Interdisciplinary surveys of T/S/Chl and nutrients are conducted with the RV Calanus every two months through the south Florida and Keys coastal waters from Miami to Dry Tortugas, southwest shelf to Naples, Everglades discharge and western Florida Bay. These data are used together with survey data through the shallow enclosed regions of Florida Bay made with a shallow catamaran to investigate the interaction and coupling between the different regions and the dispersion pathways for river and Florida Bay discharges. Initial results show the influence of the anomalous large winter rainfall associated with El Nino, causing decreased salinities in the southwest Florida nearshore waters during what is normally the dry season. The dispersion characteristics of these waters will be discussed.

Satellite tracked CODE surface drifters are deployed within the Shark River Discharge on the bi-monthly surveys. Synthesis of drifter trajectories indicate a net southerly flow from the Gulf of Mexico to the Florida reef tract through western Florida Bay that varies with season, stronger in the winter (3 to 4 cm/s) and weaker in summer (1 to 2 cm/s). Drifter trajectories are strongly influenced by local tide and wind forcing. A multiple linear regression model is used to explain approximately 70 to 80% of the subtidal variance of drifter currents due to local wind forcing. Drifter results to date indicate a preferred exchange route for Shark River discharge and western Florida Bay waters toward the reef tract through Long Key Channel. However, in the fall northeast winds can cause movement toward the southwest and the Dry Tortugas. The cause and variability of the residual background currents are being investigated.

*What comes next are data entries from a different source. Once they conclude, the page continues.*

/-! ## Fences (R152, R162) -/

/-- The releases that the core's earlier reads have met and whose scopes cover both cores write back what they recorded: those reads
become acquires (R147, R152). -/
def acquireAll (sc : Scope) : M Unit := do
  let s ← get
  let met := (s.core s.cur).seen.filter fun r => scopeCovers sc s.cur r.core && scopeCovers r.scope s.cur r.core
  guardLog (met.foldl (fun (r : State × Bool) x => if r.2 then r.1.flushFor x.core (some s.cur) else r) (s, true))
  modC fun k => { k with seen := k.seen.filter fun r => !met.contains r }

/-- The part of `fence.acq` (R152). -/
def fenceAcqPart (sc : Scope) : M Unit := do
  acquireAll sc
  dropLines sc
/-- The part of `fence.rel`: later writes at a home slice or tarn are tagged with it (R152). -/
def fenceRelPart (sc : Scope) : M Unit := do
  release sc
  if sc = .core then pure () else modC fun k => { k with fenceTag := some sc }

/-- `fence.acq` (R162). -/
def execFenceAcq (g : Sel) (p : BitVec 3) (s : State) : Host.Outcome State Fault Refusal :=
  issue (.fenceAcq g p) (do
    outside (fenceAcqPart (scopeOf p))
    return next) s
/-- `fence.rel` (R162). -/
def execFenceRel (g : Sel) (p : BitVec 3) (s : State) : Host.Outcome State Fault Refusal :=
  issue (.fenceRel g p) (do
    outside (fenceRelPart (scopeOf p))
    return next) s
/-- `fence.full` (R162): also every earlier store has been performed. -/
def execFenceFull (g : Sel) (p : BitVec 3) (s : State) : Host.Outcome State Fault Refusal :=
  issue (.fenceFull g p) (do
    outside do
      fenceRelPart (scopeOf p)
      throughLog State.cleanReleased
      fenceAcqPart (scopeOf p)
    return next) s

/-! ## Range operations (R163-R166) -/

/-- The checks of R163 on [a, a + b). -/
def rangeCheck (a b : SReg) (locks : Bool) : M (Nat × Nat) := do
  let x ← rs a
  let y ← rs b
  require (!x.2) 0x0E (w64 a.toNat)
  require (!y.2) 0x0E (w64 b.toNat)
  let lo := x.1.toNat
  let n := y.1.toNat
  require (decide (n < 2 ^ 32) && bits lo 57 7 == 0 && decide (lo + n ≤ 2 ^ 57) && (n == 0 || decide (lo + n ≤ 0xFFF * 2 ^ 45))) 0x07 x.1
  let s ← get
  let k := s.core s.cur
  if locks && (s.pond (pondOf s.cur)).locks.any (fun l => l.meets (cachedSpan k.task.part k.csrs.asid lo n)) then trap 0x0D x.1
  return (lo, n)

/-- The core's L1 lines under its ASID that hold a byte of a range. -/
def State.l1Range (s : State) (c lo n : Nat) : List L1Line :=
  (s.l1Of c).filter fun l => l.asid == (s.core c).csrs.asid && decide (n ≠ 0) && decide (l.line * 64 < lo + n) && decide (lo < l.line * 64 + 64)
/-- The bytes of a line inside a range. -/
def insideMask (line lo n : Nat) : BitVec 64 :=
  let a := Nat.max lo (line * 64)
  let e := Nat.min (lo + n) (line * 64 + 64)
  byteMask (a - line * 64) (e - a)

/-- What a range operation does to one line (R164): `keep` the line stays, `toss` its bytes inside the range are discarded. -/
def State.rangeLine (s : State) (c lo n : Nat) (keep toss : Bool) (l : L1Line) : State × Bool :=
  let ins := insideMask l.line lo n
  if l.updateOnly then
    s.mergeLineAs c (if toss then
      { l with parts := l.parts.filter fun p => (byteMask p.off p.size &&& ~~~ins) != 0 } else l) keep
  else
    let d := if toss then { l with dirty := l.dirty &&& ~~~ins } else l
    let k := s.core c
    let s1 := if d.dirty = 0 then s else { s.meetGiven l with flights := s.flights ++ d.writeBacks c k.task.part (s.fenceRel c) }
    let kept := if d.dirty = 0 then l else l.disturbed (l.err == some true)
    (s1.l1Set c l (if keep then some kept.cleaned else none), true)

/-- A range operation on the core's L1. -/
def rangeOp (lo n : Nat) (keep toss : Bool) : M Unit := do
  let s ← get
  guardLog ((s.l1Range s.cur lo n).foldl (fun r l =>
    if r.2 then r.1.rangeLine s.cur lo n keep toss l else r) (s, true))

/-- `wb` (R164). -/
def execWb (g : Sel) (a b : SReg) (s : State) : Host.Outcome State Fault Refusal :=
  issue (.wb g a b) (do
    let r ← rangeCheck a b false
    outside (rangeOp r.1 r.2 true false)
    return next) s
/-- `inv` (R164). -/
def execInv (g : Sel) (a b : SReg) (s : State) : Host.Outcome State Fault Refusal :=
  issue (.inv g a b) (do
    let r ← rangeCheck a b (!(← follows))
    outside (rangeOp r.1 r.2 false false)
    return next) s
/-- A `dsc` sent to the home slices of the lines that lie wholly inside a range, after the write-backs before it (R164, R165). -/
def State.sendDrop (s : State) (c lo n : Nat) : State :=
  let k := s.core c
  let first := (lo + 63) / 64
  let lines := (lo + n) / 64 - first
  if lines = 0 then s
  else { s with flights := s.flights ++
    [{ core := c, part := k.task.part, asid := k.csrs.asid, line := first, mask := 0, data := 0, marks := 0, clears := 0, level := k.level,
       recorded := false, tagged := 0, rel := none, drop := lines }] }
/-- `dsc` (R164): the home slices drop the lines that lie wholly inside the range. -/
def execDsc (g : Sel) (a b : SReg) (s : State) : Host.Outcome State Fault Refusal :=
  issue (.dsc g a b) (do
    let r ← rangeCheck a b (!(← follows))
    outside do
      rangeOp r.1 r.2 false true
      modify fun s => s.sendDrop s.cur r.1 r.2
    return next) s

/-! ## Barriers (R167-R171, R51) -/

/-- A pair arrives at a barrier through its leader, and its follower is a member, too (R313): what that has stored before the pair was
formed goes home first, as its own arrival would do it (R21, R331). -/
def pairHome (f : Nat) : M Unit := do
  let s ← get
  guardLog (s.arriveHome f)
  let s ← get
  if !(s.logged f).isEmpty then freeze .sideLog
  match (s.core f).loss with
  | some a => do
    modify fun s => s.modCore f fun k => { k with loss := none }
    trap 0x13 a
  | none => pure ()
/-- `bar` (R167): arrival once R21 is met; the core then waits, stopped after its `bar` (R47). -/
def execBar (g : Sel) (n : BitVec 4) (a : SReg) (s : State) : Host.Outcome State Fault Refusal :=
  issue (.bar g n a) (do
    let d ← readRect a
    modC fun k => { k with bind := k.bind.setIfInBounds n.toNat (d.1.setWidth 32) }
    outside do
      let s ← get
      let k := s.core s.cur
      let name := k.instanceOf n.toNat
      if s.rootBusy name then freeze (.barrierRoot n.toNat)
      if k.group.pair == .leader then pairHome k.group.partner
      throughLog State.arriveHome
      modify fun s => s.toRoot name (evArrive, s.cur, 0, k.limit)
      modC fun k => { k with wait := .barrier n.toNat false, waitSince := s.fabric }
    return next) s

/-- `bexp` (R171). -/
def execBexp (g : Sel) (n : BitVec 4) (a : SReg) (s : State) : Host.Outcome State Fault Refusal :=
  issue (.bexp g n a) (do
    let x ← rs a
    require (!x.2) 0x0E (w64 a.toNat)
    require (decide (x.1.toNat < 2 ^ 47)) 0x01 x.1
    outside do
      let s ← get
      let name := (s.core s.cur).instanceOf n.toNat
      if s.rootBusy name then freeze (.barrierRoot n.toNat)
      modify fun s => s.toRoot name (evExpect, s.cur, 0, x.1.toNat)
    return next) s

/-- The mark of a post whose phase was abandoned (R51). -/
def abandoned : Nat := 2 ^ 64
/-- A landing or cancellation at a root: subtracted under its transfer's post, discarded for an abandoned phase, held while its post is
still on its way (R169, R51). -/
def Barrier.landed (b : Barrier) (xfer n : Nat) : Barrier :=
  if xfer = 0 then { b with counter := b.counter - BitVec.ofNat 48 n }
  else match find b.posts xfer with
    | some ph => if ph = abandoned then b else { b with counter := b.counter - BitVec.ofNat 48 n }
    | none => { b with early := b.early ++ [(xfer, n)] }
/-- An arrival at a root; the first sets the phase's timeout, the lowest core number of a cycle's (R51). -/
def Barrier.arrive (b : Barrier) (now c limit : Nat) : Barrier :=
  { b with
    arrived := insertNat b.arrived c
    first := match b.first with
      | some f => if f.1 = now && b.arrived.all (fun x => decide (c < x)) then some (now, limit) else some f
      | none => some (now, limit) }

/-- An event of a root. -/
abbrev RootEvent : Type := Nat × Nat × Nat × Nat
/-- A post or an expectation that stands before an arrival of the same core, with which it travels in order (R170). -/
def ahead (e : RootEvent) (later : List RootEvent) : Bool := later.any fun x => x.1 == evArrive && x.2.1 == e.2.1
/-- The events of an inbox that are or are not applied before the arrivals of the same cycle. -/
def aheads (first : Bool) : List RootEvent → List RootEvent
  | [] => []
  | e :: rest => if ahead e rest == first then e :: aheads first rest else aheads first rest
/-- A post or expectation applied to the phase that is open. -/
def Barrier.count (b : Barrier) (e : RootEvent) : Barrier :=
  if e.1 = evPost then { b with counter := b.counter + BitVec.ofNat 48 e.2.2.2, posts := put b.posts e.2.2.1 b.phase }
  else if e.1 = evExpect then { b with counter := b.counter + BitVec.ofNat 48 e.2.2.2 }
  else b
/-- Step 1 of a root's cycle (R170): held landings whose post was applied in an earlier cycle, then landings and arrivals, each after
what its core has sent before it. -/
def Barrier.stepOne (b : Barrier) (now : Nat) : Barrier :=
  let b1 := b.early.foldl (fun b e => b.landed e.1 e.2) { b with early := [] }
  let b2 := b1.inbox.foldl (fun b e => if e.1 = evLand || e.1 = evCancel then b.landed e.2.2.1 e.2.2.2 else b) b1
  let b3 := (aheads true b.inbox).foldl Barrier.count b2
  b.inbox.foldl (fun b e => if e.1 = evArrive then b.arrive now e.2.1 e.2.2.2 else b) b3
/-- Step 3 of a root's cycle: the other posts and expectations, for the phase now open. -/
def Barrier.stepThree (b : Barrier) : Barrier :=
  { (aheads false b.inbox).foldl Barrier.count b with inbox := [] }

/-- A core counts as arrived: it has arrived, ended its task or been killed (R27, R170, R311). -/
def State.counts (s : State) (b : Barrier) (c : Nat) : Bool :=
  let k := s.core c
  b.arrived.contains c || (match k.run with | .ended _ => true | _ => false) || k.killed
/-- Every member counts as arrived; a pair's follower does whenever its leader does (R313). -/
def State.allArrived (s : State) (b : Barrier) : Bool :=
  let others := s.cores.filter fun e =>
    b.name.member e.1 && !b.arrived.contains e.1 && (s.counts b e.1 || (e.2.group.pair == .follower && s.counts b e.2.group.partner))
  b.arrived.length + others.length ≥ b.name.w * b.name.h

/-- The instance of a number that a root pond holds. -/
def State.rootOf (s : State) (pond num : Nat) : Option Barrier :=
  findFirst (fun b => b.held && b.name.root == pond && b.name.num == num) s.barriers
/-- The instance of a number for which something waits at a root pond that holds none or an idle one: it holds that (R167). -/
def State.nextRoot (s : State) (pond num : Nat) : State :=
  match s.rootOf pond num, findFirst (fun b => !b.held && b.name.root == pond && b.name.num == num && !b.idle) s.barriers with
  | some b, some w => if b.idle then s.openRoot w.name else s
  | none, some w => s.openRoot w.name
  | _, none => s
/-- The state with an instance replaced. -/
def State.setRoot (s : State) (b : Barrier) : State :=
  { s with barriers := replaceFirst (fun x => x.name == b.name) b s.barriers }

/-- `BARRIER_ROOT_CYCLE` (R170). -/
def execBarrierRootCycle (pond num : Nat) (s0 : State) : Host.Outcome State Fault Refusal :=
  let s := s0.nextRoot pond num
  match s.rootOf pond num with
  | none => .next s
  | some b =>
    let b1 := b.stepOne s.fabric
    if s.allArrived b1 && b1.counter == 0 then
      let b2 := ({ b1 with phase := b1.phase + 1, arrived := [], first := none }).stepThree
      .next (b1.arrived.foldl (fun st c => st.modCore c fun k =>
        if k.wait == .barrier num false then { k with wait := .barrier num true } else k) (s.setRoot b2))
    else .next (s.setRoot b1.stepThree)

Subtidal volume transport through Channels 5, 2 and Long Key Channel combined range from about 1000 m3/s toward the southeast to 200 m3/s toward Florida Bay. These subtidal flows are equivalent in magnitude to the mean river discharge onto the southeast U. S. shelf by all the rivers between Florida and Cape Hatteras. Approximately 500-700 m3/s flows through Long Key Channel alone when the flow is toward the southeast, which is about 100 times greater than the peak fresh water discharge out of Shark River. Also we found that most of the surface drifters deployed near Shark River and in the western part of Florida Bay were observed to exit Florida Bay toward the reef tract through Long Key Channel. Therefore it appears that waters from Shark River and the seagrass die-off region of western Florida Bay will be passively advected and dispersed toward the Florida Keys Marine Sanctuary primarily through Long Key Channel by this strong southeastward background flow. The advective/dispersal time-scale for materials in the Shark River Plume to reach the FKNMS is estimated from drifter trajectories at one to two months. However, at times when the local winds are intensified from the east or northeast a cross-key pressure gradient is set up that reverses the background flow toward Florida Bay.

Subtidal flows through the Keys passages are driven by cross-keys pressure gradients. The cross-keys pressure gradients measured at Tennessee Reef and in western Florida Bay were found to be dependent on local wind speed and direction do to the curving coastline of the Keys. Southeast winds typical of the Keys region cause a set-up of sea level in Florida Bay and set-down in the middle and northern Keys coastal waters and drive a southeast flow toward the reef tract through the Keys passages. East and northeast winds cause sea level to set-up in the Keys coastal waters and set-down in Florida Bay, driving subtidal flows toward Florida Bay through the passages.